[Task statement] In the entries that follow, find the line containing "have hfm : fits"; from there, copy every line exactly through the line containing "simp, h4, hl⟩".

[Collected data]

########################################

-- ==== Sys2Proof/Laws/Multiplier.lean ====
section
/-! SUPPORT. What the repeated-addition multiplier computes: the exact product at the width of both operands. -/

namespace Sys2Proof.Machine

/-- Padded addition of vectors of whole groups whose sum fits `n` groups, when neither operand is wider (R201, R203). -/
theorem addPadded_spec {A B : Bits} {n : Nat} (hA4 : A.length % 4 = 0) (hB4 : B.length % 4 = 0)
    (hA : validDigits A = true) (hB : validDigits B = true) (hAn : A.length ≤ 4 * n) (hBn : B.length ≤ 4 * n)
    (hsum : decval A + decval B < 10 ^ n) (hf : fits (4 * n) = true) :
    ∃ R, addPadded A B = .ok R ∧ validDigits R = true ∧ decval R = decval A + decval B ∧
      (R.length = max A.length B.length ∨ R.length = max A.length B.length + 4) ∧ R.length ≤ 4 * n := by
  obtain ⟨m, hm⟩ : ∃ m, max A.length B.length = 4 * m := ⟨max A.length B.length / 4, by omega⟩
  have hmn : 4 * m ≤ 4 * n := hm ▸ max_le hAn hBn
  have hAm : A.length ≤ 4 * m := hm ▸ le_max_left _ _
  have hBm : B.length ≤ 4 * m := hm ▸ le_max_right _ _
  clear hAn hBn
  have hfm : fits (4 * m) = true := fits_mono hf hmn
  have hgA : ngroups A ≤ m := by rw [ngroups_eq]; omega
  have hgB : ngroups B ≤ m := by rw [ngroups_eq]; omega
  have hdA := decval_resized_grow hgA
  have hdB := decval_resized_grow hgB
  obtain ⟨h1, h2⟩ := add_spec (A := resized A (4 * m)) (B := resized B (4 * m)) (by simp) (by simp)
    (validDigits_resized hA) (validDigits_resized hB) (by simpa using hfm)
  rw [length_resized, hdA, hdB, show 4 * m / 4 = m by omega] at h1 h2
  have hunf : addPadded A B = add (resized A (4 * m)) (resized B (4 * m)) := by
    simp only [addPadded, hm, resize_ok hfm, bind, Except.bind]
  rw [hunf, hm]
  rcases Nat.lt_or_ge (decval A + decval B) (10 ^ m) with h | h
  · obtain ⟨R, hR, hRl, hRv, hRd⟩ := h1 h
    exact ⟨R, hR, hRv, hRd, .inl hRl, hRl ▸ hmn⟩
  · have hlt : m < n := by
      by_contra hge
      have : 10 ^ n ≤ 10 ^ m := Nat.pow_le_pow_right (by omega) (by omega)
      omega
    have hm4 : 4 * m + 4 ≤ 4 * n := by omega
    obtain ⟨R, hR, hRl, hRv, hRd⟩ := (h2 h).1 (fits_mono hf hm4)
    exact ⟨R, hR, hRv, hRd, .inr hRl, hRl ▸ hm4⟩

/-- The repeated additions of a partial product (R201). -/
theorem addTimes_spec {A : Bits} {a : Nat} (hA4 : A.length = 4 * a) (hA : validDigits A = true)
    (hf : fits (4 * (a + 1)) = true) : ∀ (d : Nat) (P : Bits), P.length % 4 = 0 → P.length ≤ 4 * (a + 1) →
    validDigits P = true → decval P + d * decval A < 10 ^ (a + 1) →
    ∃ R, addTimes A d P = .ok R ∧ validDigits R = true ∧ decval R = decval P + d * decval A ∧ R.length % 4 = 0 ∧
      R.length ≤ 4 * (a + 1)
  | 0, P, h4, hl, hP, _ => ⟨P, rfl, hP, by simp, h4, hl⟩
  | d + 1, P, h4, hl, hP, hlt => by
    have hmul : (d + 1) * decval A = decval A + d * decval A := by ring
    obtain ⟨Q, hQ, hQv, hQd, hQl, hQn⟩ := addPadded_spec (A := P) (B := A) (n := a + 1) h4 (by omega) hP hA hl (by omega)
      (by omega) hf
    obtain ⟨R, hR, hRv, hRd, hR4, hRl⟩ := addTimes_spec hA4 hA hf d Q (by omega) hQn hQv (by omega)
    exact ⟨R, by simp only [addTimes, hQ, bind, Except.bind, hR], hRv, by omega, hR4, hRl⟩

/-- A partial product by a decimal digit (R201). -/
theorem partialProduct_spec {A : Bits} {a d : Nat} (hA4 : A.length = 4 * a) (hA : validDigits A = true)
    (hf : fits (4 * (a + 1)) = true) (hd : d ≤ 9) :
    ∃ P, partialProduct A d = .ok P ∧ validDigits P = true ∧ decval P = d * decval A ∧ P.length % 4 = 0 ∧
      P.length ≤ 4 * (a + 1) := by
  have hlt : decval A < 10 ^ a := by simpa [ngroups_of_length hA4] using decval_lt hA
  have hbound : d * decval A < 10 ^ (a + 1) := by
    have : d * decval A ≤ 9 * decval A := Nat.mul_le_mul_right _ hd
    rw [pow_succ]; omega
  have hz : zeros A.length = zeros (4 * a) := by rw [hA4]
  obtain ⟨P, hP, hPv, hPd, hP4, hPl⟩ := addTimes_spec hA4 hA hf d (zeros (4 * a)) (by simp) (by simp)
    (validDigits_zeros a) (by simpa using hbound)
  refine ⟨P, ?_, hPv, by simpa using hPd, hP4, hPl⟩
  rw [partialProduct, create_ok (fits_mono hf (by omega)), hz]
  exact hP

/-- The shift by `k` decimal places keeps the digits valid and, where nothing is dropped, multiplies by `10^k`
(R202). -/
theorem shifted_spec {P : Bits} {k w : Nat} (hP4 : P.length % 4 = 0) (hP : validDigits P = true)
    (hlt : decval P * 10 ^ k < 10 ^ w) :
    (shifted P (4 * k) (4 * w)).length = 4 * w ∧ validDigits (shifted P (4 * k) (4 * w)) = true ∧
      decval (shifted P (4 * k) (4 * w)) = decval P * 10 ^ k := by
  have hcat : zeros (4 * k) ++ P = ofGroups (List.replicate k 0#4 ++ groups P) := by
    rw [ofGroups_append, ofGroups_groups (n := P.length / 4) (by omega)]
    congr 1
    exact eq_of_groups (by simp) (by simp) (by simp)
  have hv : validDigits (zeros (4 * k) ++ P) = true := by
    rw [hcat, validDigits_ofGroups]
    exact digitsOk_append.2 ⟨digitsOk_replicate_zero k, validDigits_iff.1 hP⟩
  have hd : decval (zeros (4 * k) ++ P) = decval P * 10 ^ k := by
    rw [hcat, decval_ofGroups, digitsVal_append, digitsVal_replicate_zero, List.length_replicate, decval]; ring
  exact ⟨length_resized _ _, validDigits_resized hv, by rw [shifted, decval_resized hv, hd, Nat.mod_eq_of_lt hlt]⟩

/-- The bits `shl` makes (R202). -/
theorem getBit_shifted (P : Bits) (s width j : Nat) :
    getBit (shifted P s width) j = if s ≤ j ∧ j < width then getBit P (j - s) else false := by
  rw [shifted, getBit_resized, getBit_append]
  by_cases h1 : j < width <;> by_cases h2 : j < s <;> simp [h1, h2]; omega

/-- The walk over the multiplier's digits (R203, R204, R206): the running total keeps the result width. -/
theorem accumulate_spec {A : Bits} {a r : Nat} (hA4 : A.length = 4 * a) (hA : validDigits A = true)
    (hf : fits (4 * r) = true) : ∀ (ds : List Digit) (k : Nat) (total : Bits), digitsOk ds → (ds ≠ [] → a + 1 ≤ r) →
    total.length = 4 * r → validDigits total = true →
    decval total + decval A * (10 ^ k * digitsVal ds) < 10 ^ r →
    ∃ P, accumulate A (4 * r) ds k total = .ok P ∧ P.length = 4 * r ∧ validDigits P = true ∧
      decval P = decval total + decval A * (10 ^ k * digitsVal ds)
  | [], k, total, _, _, hl, hv, _ => ⟨total, rfl, hl, hv, by simp⟩
  | d :: ds, k, total, hds, har, hl, hv, hlt => by
    have hd9 := (digitsOk_cons.1 hds).1
    have hexp : decval A * (10 ^ k * digitsVal (d :: ds)) =
        d.toNat * decval A * 10 ^ k + decval A * (10 ^ (k + 1) * digitsVal ds) := by
      rw [digitsVal_cons, pow_succ]; ring
    rw [hexp] at hlt ⊢
    by_cases hd : d = 0
    · obtain ⟨P, hP, h1, h2, h3⟩ := accumulate_spec hA4 hA hf ds (k + 1) total (digitsOk_cons.1 hds).2
        (fun _ => har (by simp)) hl hv (by subst hd; simpa using hlt)
      exact ⟨P, by simp [accumulate, hd, hP], h1, h2, by subst hd; simpa using h3⟩
    · obtain ⟨Q, hQ, hQv, hQd, hQ4, -⟩ := partialProduct_spec hA4 hA (fits_mono hf (by have := har (by simp); omega)) hd9
      obtain ⟨s1, s2, s3⟩ := shifted_spec (k := k) (w := r) hQ4 hQv (by rw [hQd]; omega)
      rw [hQd] at s3
      obtain ⟨T, hT, hTv, hTd, hTl, hTn⟩ := addPadded_spec (A := total) (B := shifted Q (4 * k) (4 * r)) (n := r)
        (by omega) (by omega) hv s2 (by omega) (by omega) (by rw [s3]; omega) hf
      obtain ⟨P, hP, h1, h2, h3⟩ := accumulate_spec hA4 hA hf ds (k + 1) T (digitsOk_cons.1 hds).2
        (fun _ => har (by simp)) (by omega) hTv (by omega)
      refine ⟨P, ?_, h1, h2, by omega⟩
      simp only [accumulate, if_neg hd, hQ, shl, hf, if_true, bind, Except.bind, hT, hP]

/-- Everything the multiplier can do on operands with valid digits (R200, R204, R206): the exact product at the width
of both padded operands, or AllocationFailure exactly where that width cannot be made. -/
theorem multiplyMagnitude_spec {A B : Bits} (hA : validDigits A = true) (hB : validDigits B = true) :
    (fits (roundUp4 A.length + roundUp4 B.length) = true → ∃ P, multiplyMagnitude A B = .ok P ∧
      P.length = roundUp4 A.length + roundUp4 B.length ∧ validDigits P = true ∧ decval P = decval A * decval B) ∧
    (fits (roundUp4 A.length + roundUp4 B.length) = false → multiplyMagnitude A B = .error .allocationFailure) := by
  rw [roundUp4_length, roundUp4_length]
  set a := ngroups A with ha
  set b := ngroups B with hb
  have hunf : multiplyMagnitude A B = (do
      let A' ← resize A (4 * a)
      let B' ← resize B (4 * b)
      let total ← create (A'.length + B'.length)
      accumulate A' (A'.length + B'.length) (groups B') 0 total) := by
    simp only [multiplyMagnitude, roundUp4_length]; rfl
  constructor
  · intro hf
    have hdA := decval_resized_grow (n := a) ha.le
    have hdB := decval_resized_grow (n := b) hb.le
    have hvA := validDigits_resized_grow (n := a) ha.le hA
    have hvB := validDigits_resized_grow (n := b) hb.le hB
    have hlA : decval A < 10 ^ a := decval_lt hA
    have hlB : decval B < 10 ^ b := decval_lt hB
    have hrw : 4 * a + 4 * b = 4 * (a + b) := by ring
    rw [hrw] at hf
    have hB' : digitsVal (groups (resized B (4 * b))) = decval B := hdB
    have hprod : decval A * decval B < 10 ^ (a + b) := by
      rw [pow_add]
      calc decval A * decval B ≤ 10 ^ a * decval B := Nat.mul_le_mul_right _ hlA.le
        _ < 10 ^ a * 10 ^ b := Nat.mul_lt_mul_of_pos_left hlB (by positivity)
    obtain ⟨P, hP, h1, h2, h3⟩ := accumulate_spec (a := a) (r := a + b) (length_resized A (4 * a)) hvA hf
      (groups (resized B (4 * b))) 0 (zeros (4 * (a + b))) (validDigits_iff.1 hvB)
      (fun hne => by
        have : ngroups (resized B (4 * b)) = b := ngroups_of_length (length_resized _ _)
        have : 0 < (groups (resized B (4 * b))).length := List.length_pos_of_ne_nil hne
        rw [length_groups] at this
        omega)
      (by simp) (validDigits_zeros _) (by rw [hB', hdA]; simpa using hprod)
    refine ⟨P, ?_, by omega, h2, by rw [h3, hB', hdA]; simp⟩
    rw [hunf]
    simp only [resize_ok (fits_mono hf (show 4 * a ≤ 4 * (a + b) by omega)),
      resize_ok (fits_mono hf (show 4 * b ≤ 4 * (a + b) by omega)), bind, Except.bind, length_resized, hrw,
      create_ok hf, hP]
  · intro hf
    rw [hunf]
    rcases hfa : fits (4 * a) with _ | _
    · simp only [resize_error hfa, bind, Except.bind]
    · rcases hfb : fits (4 * b) with _ | _
      · simp only [resize_ok hfa, resize_error hfb, bind, Except.bind]
      · simp only [resize_ok hfa, resize_ok hfb, bind, Except.bind, length_resized, create_error hf]

end Sys2Proof.Machine
end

########################################

[Exercise solution]
  have hfm : fits (4 * m) = true := fits_mono hf hmn
  have hgA : ngroups A ≤ m := by rw [ngroups_eq]; omega
  have hgB : ngroups B ≤ m := by rw [ngroups_eq]; omega
  have hdA := decval_resized_grow hgA
  have hdB := decval_resized_grow hgB
  obtain ⟨h1, h2⟩ := add_spec (A := resized A (4 * m)) (B := resized B (4 * m)) (by simp) (by simp)
    (validDigits_resized hA) (validDigits_resized hB) (by simpa using hfm)
  rw [length_resized, hdA, hdB, show 4 * m / 4 = m by omega] at h1 h2
  have hunf : addPadded A B = add (resized A (4 * m)) (resized B (4 * m)) := by
    simp only [addPadded, hm, resize_ok hfm, bind, Except.bind]
  rw [hunf, hm]
  rcases Nat.lt_or_ge (decval A + decval B) (10 ^ m) with h | h
  · obtain ⟨R, hR, hRl, hRv, hRd⟩ := h1 h
    exact ⟨R, hR, hRv, hRd, .inl hRl, hRl ▸ hmn⟩
  · have hlt : m < n := by
      by_contra hge
      have : 10 ^ n ≤ 10 ^ m := Nat.pow_le_pow_right (by omega) (by omega)
      omega
    have hm4 : 4 * m + 4 ≤ 4 * n := by omega
    obtain ⟨R, hR, hRl, hRv, hRd⟩ := (h2 h).1 (fits_mono hf hm4)
    exact ⟨R, hR, hRv, hRd, .inr hRl, hRl ▸ hm4⟩

/-- The repeated additions of a partial product (R201). -/
theorem addTimes_spec {A : Bits} {a : Nat} (hA4 : A.length = 4 * a) (hA : validDigits A = true)
    (hf : fits (4 * (a + 1)) = true) : ∀ (d : Nat) (P : Bits), P.length % 4 = 0 → P.length ≤ 4 * (a + 1) →
    validDigits P = true → decval P + d * decval A < 10 ^ (a + 1) →
    ∃ R, addTimes A d P = .ok R ∧ validDigits R = true ∧ decval R = decval P + d * decval A ∧ R.length % 4 = 0 ∧
      R.length ≤ 4 * (a + 1)
  | 0, P, h4, hl, hP, _ => ⟨P, rfl, hP, by simp, h4, hl⟩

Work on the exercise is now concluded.